Every line with "fields" in it should be copied from the data.

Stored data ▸
____________

/-- Settles O48: the memory after the step is the one before with the one cell written, whichever cell it is. -/
theorem writtenCellIsWhatIsFetched : Obligations.WrittenCellIsWhatIsFetched := by
  intro s t a hwf hs hpc h
  have fetched {i v} (hd : decode s.regime (s.mem.read s.pc) = .ok i) (hi : i.operand = a)
      (hm : t.mem = s.mem.write a v) : fetchedWord { t with pc := a } = some v := by
    obtain ⟨-, -, -, ha⟩ := decode_ok hd
    exact fetchedWord_of_mem_eq_write hwf (step_regime h ▸ hi ▸ ha) hm
  refine ⟨fun hd => ?_, fun v rest hd hin hv => ?_⟩
  · exact fetched hd rfl (execEffect_of_step hs hpc h hd).store_mem
  · exact fetched hd rfl ((execEffect_of_step hs hpc h hd).read_mem hin hv)

end Sys2Proof.Machine
end

section
/-! Memory after reset and load (20_memory.md R39, 70_reset_and_hazards.md R115). -/

namespace Sys2Proof.Machine

theorem loadImage_of_loadCheck {image : List Int} {s : State} (h : loadCheck s.regime 1 image = none) :
    loadImage image s = (none, (resetCore s).setMem (Memory.writeFrom [] 0 image)) := by
  rcases loadImage_cases image s with ⟨e, he, -⟩ | ⟨-, e⟩
  · cases h.symm.trans he
  · exact e

/-- Settles O52: the empty memory reads 0 everywhere, and an image writes no cell past its length. -/
theorem resetZeroesMemory : Obligations.ResetZeroesMemory := by
  refine ⟨fun _ a => ⟨Memory.read_nil a, rfl⟩, fun _ a => ⟨Memory.read_nil a, rfl⟩, fun s image a hc hlen => ?_⟩
  have past : ¬ (0 ≤ a ∧ a < 0 + image.length) := by omega
  rw [loadImage_of_loadCheck hc, State.setMem_mem, Memory.read_writeFrom Memory.wf_nil, if_neg past, Memory.read_nil]

end Sys2Proof.Machine
end

section
/-! The host's calls and its moves on the channel keep the invariant (20_memory.md R36, 40_execution_cycle.md R77). -/

namespace Sys2Proof.Machine

theorem Memory.inRange_nil (r : Regime) : Memory.InRange r [] := fun _ h => absurd h List.not_mem_nil

/-- A reset core whose memory is in range has the invariant, at a step boundary: reset keeps the channel. -/
theorem inv_resetCore_setMem {s : State} (hr : s.io.request = none) {m : Memory} (hwf : m.wf) (hm : m.InRange s.regime) :
    Inv ((resetCore s).setMem m) where
  memWf := hwf
  memInRange := hm
  accInWord := inWord_zero s.regime
  pcInAddr := Nat.zero_le _
  haltCauseIff := by simp
  faultIff := by simp
  faultRecords := by simp
  requestRunning := fun h => absurd hr h
  requestMatches := requestMatches_of_none hr

theorem inv_resetCore {s : State} (hr : s.io.request = none) : Inv (resetCore s) :=
  inv_resetCore_setMem hr Memory.wf_nil (Memory.inRange_nil _)

theorem Memory.inRange_writeFrom_of_loadCheck {r : Regime} {image : List Int} (h : loadCheck r 1 image = none) :
    (Memory.writeFrom [] 0 image).InRange r := by
  obtain ⟨hfit, hwords⟩ := loadCheck_eq_none.1 h
  refine (Memory.inRange_nil r).writeFrom ?_ hwords
  rcases hfit with rfl | hlen
  · exact Nat.zero_le _
  · omega

section
variable {s : State} (h : Inv s)
include h

theorem Inv.loadImage (hr : s.io.request = none) (image : List Int) : Inv (loadImage image s).2 := by
  rcases loadImage_cases image s with ⟨_, -, e⟩ | ⟨hc, e⟩ <;> rw [e]
  · exact h
  · exact inv_resetCore_setMem hr (Memory.wf_writeFrom Memory.wf_nil 0 image) (Memory.inRange_writeFrom_of_loadCheck hc)

theorem Inv.runFor {n : Nat} {t : State} (ht : runFor n s = .next t) : Inv t := runFor_keeps stepKeepsInvariant h ht

theorem Inv.perform (hr : s.io.request = none) {c : HostCall} {t : State} (ht : c.perform s = .next t) : Inv t := by
  cases c with
  | reset =>
    cases ht
    exact inv_resetCore hr
  | load image =>
    cases ht
    exact h.loadImage hr image
  | step => exact stepKeepsInvariant s t h ht
  | run cap => exact h.runFor ht

/-- Of the channel, the invariant speaks of the request only. -/
theorem Inv.setIo {c : IoChannel} (hc : c.request = s.io.request) : Inv (s.setIo c) :=
  { h with
    requestRunning := fun hr => h.requestRunning (hc ▸ hr)
    requestMatches := by
      have hm := h.requestMatches
      rw [RequestMatches] at hm ⊢
      rwa [State.setIo_io, hc] }

end

/-- Settles O46: by cases on the host's call, a run being steps only; the host's moves leave the request as it is. -/
theorem hostKeepsInvariant : Obligations.HostKeepsInvariant := by
  refine fun s h => ⟨fun c t hcall => ?_, fun _ => h.setIo rfl, fun _ => h.setIo rfl⟩
  obtain ⟨hr, ht⟩ := hostCall_next hcall
  exact h.perform hr ht

end Sys2Proof.Machine
end

/-! ## Encoding: the fields of a word, the decoder's checks, the two directions of the code (30_encoding.md) -/

section
/-! Encoding and decoding are inverse on the instructions whose operand is an address (30_encoding.md R54, R63). -/

namespace Sys2Proof

/-- The opcode table gives every instruction back from its two fields. -/
theorem ofOpcode_opcode_operand : ∀ i : Instr, ofOpcode i.opcode i.operand = some i
  | .read a => Laws.OpcodeTable.read a
  | .write a => Laws.OpcodeTable.write a
  | .load a => Laws.OpcodeTable.load a
  | .store a => Laws.OpcodeTable.store a
  | .add a => Laws.OpcodeTable.add a
  | .subtract a => Laws.OpcodeTable.subtract a
  | .divide a => Laws.OpcodeTable.divide a
  | .multiply a => Laws.OpcodeTable.multiply a
  | .branch a => Laws.OpcodeTable.branch a
  | .branchneg a => Laws.OpcodeTable.branchneg a
  | .branchzero a => Laws.OpcodeTable.branchzero a
  | .halt a => Laws.OpcodeTable.halt a

theorem Instr.opcode_le_opcodeMax (i : Instr) (r : Regime) : i.opcode ≤ r.opcodeMax := by
  have assigned : i.opcode ≤ 43 := by cases i <;> simp [Instr.opcode]
  have room : 43 ≤ r.opcodeMax := by cases r <;> decide
  exact assigned.trans room

/-- Two fields in their ranges make a word in its range (30_encoding.md R53, R54). -/
theorem enc_le_maxWord {r : Regime} {op a : Nat} (hop : op ≤ r.opcodeMax) (ha : a < r.scale) : enc r op a ≤ r.maxWord := by
  have largest : ((r.opcodeMax * r.scale + (r.scale - 1) : Nat) : Int) = r.maxWord := by cases r <;> rfl
  rw [← largest]
  exact Int.ofNat_le.2 (Nat.add_le_add (Nat.mul_le_mul_right _ hop) (Nat.le_pred_of_lt ha))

____________

Expected answer ▸
/-! ## Encoding: the fields of a word, the decoder's checks, the two directions of the code (30_encoding.md) -/
/-- The opcode table gives every instruction back from its two fields. -/
/-- Two fields in their ranges make a word in its range (30_encoding.md R53, R54). -/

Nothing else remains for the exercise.